▶ [WHAT IS BEING ASKED]: Starting with the line that contains "theorem discardRun_ext (s" and stopping after the line that contains "(sendRing_ext ..).after rfl <| .fold", return each line below exactly as written, with no others.

Items from a data source
-------------------------

theorem joinPreempt_ext (s : State) (c i : Nat) (far : Bool) : Ext 8209 s (joinPreempt s c i far) :=
  .ite (.refl _ _) (.ite ((armEntry_ext ..).after rfl <| .withSq rfl (.withSq rfl (.refl _ _)))
    (.ite ((extendTaps_ext ..).after rfl <| .withSq rfl (.refl _ _)) (.withSq rfl (.refl _ _))))

theorem nextPreempt_ext (s : State) (c : Nat) : Ext 8209 s (nextPreempt s c) :=
  .unless (.withSq rfl (.refl _ _)) ((armEntry_ext ..).mono rfl)

theorem leaveGroups_ext (s : State) (i : Nat) : Ext 8192 s (leaveGroups s i) :=
  .withSq rfl (.refl _ _)

theorem sqNote_ext (s : State) (i reason detail src : Nat) : Ext 9539 s (sqNote s i reason detail src) := by
  unfold sqNote
  split
  · exact .refl _ _
  · exact .ite (.refl _ _) ((report_ext ..).after rfl <| (setStep_ext ..).mono rfl)

theorem clearWork_ext (s : State) (u : Nat) : Ext 16448 s (clearWork s u) :=
  .withXlEn rfl (.refl _ _)

theorem endTile_ext (s : State) (u : Nat) (f : TileEnd) : Ext 8192 s (endTile s u f) := by
  unfold endTile
  split
  · exact (setEng_ext ..).mono rfl
  · exact .refl _ _

theorem leavePort_ext (s : State) (i u : Nat) : Ext 8192 s (leavePort s i u) := by
  unfold leavePort
  split
  · exact .refl _ _
  · exact .ite ((freePort_ext ..).mono rfl) (.refl _ _)

theorem chargeOpen_ext (s : State) (u : Nat) : Ext 4098 s (chargeOpen s u) := by
  unfold chargeOpen
  dsimp only
  split
  · exact .refl _ _
  · exact (chargeTime_ext ..).after rfl <| (drawFree_ext ..).mono rfl

theorem dropTile_ext (s : State) (u : Nat) (bad : Bool) : Ext 24768 s (dropTile s u bad) := by
  unfold dropTile
  dsimp only
  split
  · exact .refl _ _
  · split
    · exact (clearWork_ext ..).after rfl <| (delEng_ext ..).mono rfl
    · exact (leavePort_ext ..).after rfl <| (setStep_ext ..).after rfl <| (clearWork_ext ..).after rfl <| (delEng_ext ..).mono rfl

theorem discardStep_ext (s : State) (i : Nat) : Ext 28866 s (discardStep s i) :=
  (delStep_ext ..).after rfl <| (freePorts_ext ..).after rfl <| (leaveGroups_ext ..).after rfl <| .fold
    (fun _ _ => (clearWork_ext ..).after rfl <| (delEng_ext ..).after rfl <| (chargeOpen_ext ..).mono rfl) (.refl _ _)

theorem modRun_ext (s : State) (id : Nat) (f : Run → Run) : Ext 8192 s (modRun s id f) :=
  .withSq rfl (.refl _ _)

theorem delRun_ext (s : State) (id : Nat) : Ext 8192 s (delRun s id) :=
  .withSq rfl (.refl _ _)

theorem stepComplete_ext (s : State) (i : Nat) : Ext 8194 s (stepComplete s i) := by
  unfold stepComplete
  dsimp only
  split
  · exact .refl _ _
  · refine .ite (.refl _ _) ?_
    split
    · exact (delStep_ext ..).after rfl <| (freePorts_ext ..).after rfl <| (leaveGroups_ext ..).mono rfl
    · exact .ite ((modRun_ext ..).after rfl <| (freePorts_ext ..).after rfl <| (leaveGroups_ext ..).mono rfl)
        ((delStep_ext ..).after rfl <| .when ((incCtr_ext ..).after rfl <| (freePorts_ext ..).after rfl <| (leaveGroups_ext ..).mono rfl)
        ((incCtr_ext ..).mono rfl))

theorem settleStep_ext (s : State) (i : Nat) : Ext 8194 s (settleStep s i) :=
  (stepComplete_ext ..).after rfl <| (modStep_ext ..).mono rfl

theorem discardRun_ext (s : State) (r : Run) : Ext 30187 s (discardRun s r) :=
  (dropRefs_ext ..).after rfl <| (delRun_ext ..).after rfl <| .fold (fun _ _ => (discardStep_ext ..).mono rfl) (.refl _ _)

theorem discardFifo_ext (s : State) (c q : Nat) (p : QEntry → Bool) : Ext 5483 s (discardFifo s c q p) :=
  .fold (fun _ _ => (dropRefs_ext ..).mono rfl) ((setQueue_ext ..).mono rfl)

theorem failHeld_ext (s : State) (c : Nat) (p : Xfer → Bool) : Ext 64 s (failHeld s c p) :=
  .withXl rfl (.refl _ _)

theorem dropLanes_ext (s : State) (c ctx : Nat) : Ext 28866 s (dropLanes s c ctx) := by
  unfold dropLanes
  refine .fold (fun s1 e => ?_) (.refl _ _)
  split
  · exact (settleStep_ext ..).after rfl <| (dropTile_ext ..).after rfl <| (chargeOpen_ext ..).mono rfl
  · exact .refl _ _

theorem killCtx_ext (s : State) (c ctx : Nat) : Ext 30187 s (killCtx s c ctx) :=
  .ite (.refl _ _) (.ite ((failHeld_ext ..).mono rfl) ((freeSlot_ext ..).after rfl <| (sendRing_ext ..).after rfl <| .fold
    (fun _ _ => (discardFifo_ext ..).mono rfl) ((dropLanes_ext ..).after rfl <| .fold (fun _ _ => (discardRun_ext ..).mono rfl)
    ((failHeld_ext ..).after rfl <| .withOb rfl (.refl _ _)))))

/-! ### Freq -/

theorem setDom_ext (s : State) (d : Nat) (x : DomNow) : Ext 512 s (setDom s d x) :=
  .withCk rfl (.refl _ _)

theorem setIsl_ext (s : State) (i : Nat) (x : Isl) : Ext 512 s (setIsl s i x) :=
  .withCk rfl (.refl _ _)

theorem retarget_ext (s : State) (i : Nat) : Ext 513 s (retarget s i) := by
  unfold retarget
  refine .ite (.refl _ _) ((setFld_ext ..).after rfl <| (setFld_ext ..).after rfl ?_)
  split
  · exact .ite (.refl _ _) ((emit_ext ..).after rfl <| (setIsl_ext ..).mono rfl)
  · exact .refl _ _

theorem retargetAll_ext (s : State) : Ext 513 s (retargetAll s) :=
  .fold (fun _ _ => (retarget_ext ..).mono rfl) (.refl _ _)

theorem showCeil_ext (s : State) (i : Nat) : Ext 1 s (showCeil s i) :=
  (setFld_ext ..).mono rfl

/-! ### Faults -/

theorem abortHeld_ext (s : State) (id : Nat) (x : Xfer) : Ext 24640 s (abortHeld s id x) :=
  .ite (.refl _ _) (.ite ((setXfer_ext ..).mono rfl) (.ite ((endTile_ext ..).after rfl <| (clearWork_ext ..).mono rfl)
    ((delXfer_ext ..).mono rfl)))

theorem holdXfer_ext (s : State) (id reason level : Nat) : Ext 30187 s (holdXfer s id reason level) := by
  unfold holdXfer
  dsimp only
  split
  · exact .refl _ _
  · exact .ite ((abortHeld_ext ..).after rfl <| (writeWrack_ext ..).after rfl <| (incCtr_ext ..).after rfl <| (setXfer_ext ..).mono rfl)
      ((killCtx_ext ..).after rfl <| (setFlag_ext ..).after rfl <| (writeWrack_ext ..).after rfl <| (incCtr_ext ..).after rfl <|
      (setXfer_ext ..).mono rfl)

theorem faultLane_ext (s : State) (u : Nat) (lane : Bool) (acc dva ctx reason level : Nat) :
    Ext 17731 s (faultLane s u lane acc dva ctx reason level) := by
  unfold faultLane
  dsimp only
  split
  · exact .ite (.refl _ _) ((report_ext ..).after rfl <| .withEn rfl (.refl _ _))
  · exact .refl _ _

theorem modMove_ext (s : State) (id : Nat) (f : Move → Move) : Ext 16384 s (modMove s id f) :=
  .withEn rfl (.refl _ _)

theorem faultXfer_ext (s : State) (id reason level : Nat) : Ext 30187 s (faultXfer s id reason level) := by
  unfold faultXfer
  dsimp only
  split
  · exact .refl _ _
  · refine .ite ((faultLane_ext ..).after rfl <| (incCtr_ext ..).after rfl <| (delXfer_ext ..).mono rfl)
      (.ite ?_ ((holdXfer_ext ..).mono rfl))
    split
    · exact (modMove_ext ..).after rfl <| (incCtr_ext ..).after rfl <| (delXfer_ext ..).mono rfl
    · exact (incCtr_ext ..).after rfl <| (delXfer_ext ..).mono rfl

theorem lineWork_keeps {m : Nat} {s0 : State} {w : Who} {dva : Nat} {acc : Access}
    (hm : 17899 &&& m = 17899) :
    WorkReads m s0 (lineWork w dva acc) := by
  refine ⟨fun s hs => ?_⟩
  unfold lineWork
  dsimp only
  split
  · exact .stall fun _ => nofun
  · split
    · exact .stall fun _ => nofun
    · exact .stall fun _ => nofun
    · split
      · exact .stall fun _ => nofun
      · rename_i e
        have hc := ((chargeWork_keeps ..).of _ e).within rfl hm ((lookup_ext ..).within rfl hm hs)
        split
        · exact fun t e => Why.halted.inj e ▸ (accessNow_ext ..).within rfl hm hc
        · exact ⟨trivial, (markDirty_ext ..).within rfl hm ((accessNow_ext ..).within rfl hm hc)⟩

theorem readLines_keeps {m : Nat} {s0 : State} {w : Who} {l : List Nat} (hm : 17899 &&& m = 17899) :
    WorkReads m s0 (readLines w l) := by
  induction l with
  | nil => exact .val
  | cons d ds ih =>
    refine .bind (lineWork_keeps hm) fun r _ => ?_
    split
    · exact .val
    · exact .bind ih fun _ _ => .val

theorem readWork_keeps {m : Nat} {s0 : State} {w : Who} {dva len : Nat} (hm : 17899 &&& m = 17899) : WorkReads m s0 (readWork w dva len) :=
  .seq (readLines_keeps (sub_trans rfl hm)) fun _ => .val

theorem readLinesAt_keeps {m : Nat} {s0 : State} {w : Who} {l : List Nat} (hm : 17899 &&& m = 17899) :
    WorkReads m s0 (readLinesAt w l) := by
  induction l with
  | nil => exact .val
  | cons d ds ih =>
    refine .bind (lineWork_keeps hm) fun r _ => ?_
    split
    · exact .val
    · exact .bind ih fun _ _ => .val

theorem readAt_keeps {m : Nat} {s0 : State} {w : Who} {dva len : Nat} (hm : 17899 &&& m = 17899) : WorkReads m s0 (readAt w dva len) :=
  .seq (readLinesAt_keeps (sub_trans rfl hm)) fun _ => .val

theorem writeLines_keeps {m : Nat} {s0 : State} {w : Who} {dva : Nat} {data : List Byte} {l : List Nat}
    (hm : 17899 &&& m = 17899) : WorkReads m s0 (writeLines w dva data l) := by
  induction l with
  | nil => exact .val
  | cons d ds ih => exact .bind (lineWork_keeps hm) fun _ _ => .ite ih (.val)

theorem writeWork_keeps {m : Nat} {s0 : State} {w : Who} {dva : Nat} {data : List Byte} (hm : 17899 &&& m = 17899) :
    WorkReads m s0 (writeWork w dva data) :=
  writeLines_keeps (sub_trans rfl hm)

theorem keepStall_ext {m : Nat} {s0 s : State} {x : Stall} (hs : Ext m s0 s) (h : ∀ t, x.why = .halted t → Ext m s0 t)
    (hm : 30187 &&& m = 30187) : Ext m s0 (keepStall s x) := by
  unfold keepStall
  dsimp only
  split
  · exact hs
  · exact (issueRest_ext ..).within rfl hm hs
  · rename_i e
    exact (addXfer_ext ..).within rfl hm (h _ e)
  · exact .ite hs ((missXfer_ext ..).within rfl hm ((addXfer_ext ..).within rfl hm ((incCtr_ext ..).within rfl hm hs)))
  · exact .ite hs ((faultXfer_ext ..).within rfl hm ((addXfer_ext ..).within rfl hm hs))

-------------------------

▶ [TASK RESPONSE]:
theorem discardRun_ext (s : State) (r : Run) : Ext 30187 s (discardRun s r) :=
  (dropRefs_ext ..).after rfl <| (delRun_ext ..).after rfl <| .fold (fun _ _ => (discardStep_ext ..).mono rfl) (.refl _ _)

theorem discardFifo_ext (s : State) (c q : Nat) (p : QEntry → Bool) : Ext 5483 s (discardFifo s c q p) :=
  .fold (fun _ _ => (dropRefs_ext ..).mono rfl) ((setQueue_ext ..).mono rfl)

theorem failHeld_ext (s : State) (c : Nat) (p : Xfer → Bool) : Ext 64 s (failHeld s c p) :=
  .withXl rfl (.refl _ _)

theorem dropLanes_ext (s : State) (c ctx : Nat) : Ext 28866 s (dropLanes s c ctx) := by
  unfold dropLanes
  refine .fold (fun s1 e => ?_) (.refl _ _)
  split
  · exact (settleStep_ext ..).after rfl <| (dropTile_ext ..).after rfl <| (chargeOpen_ext ..).mono rfl
  · exact .refl _ _

theorem killCtx_ext (s : State) (c ctx : Nat) : Ext 30187 s (killCtx s c ctx) :=
  .ite (.refl _ _) (.ite ((failHeld_ext ..).mono rfl) ((freeSlot_ext ..).after rfl <| (sendRing_ext ..).after rfl <| .fold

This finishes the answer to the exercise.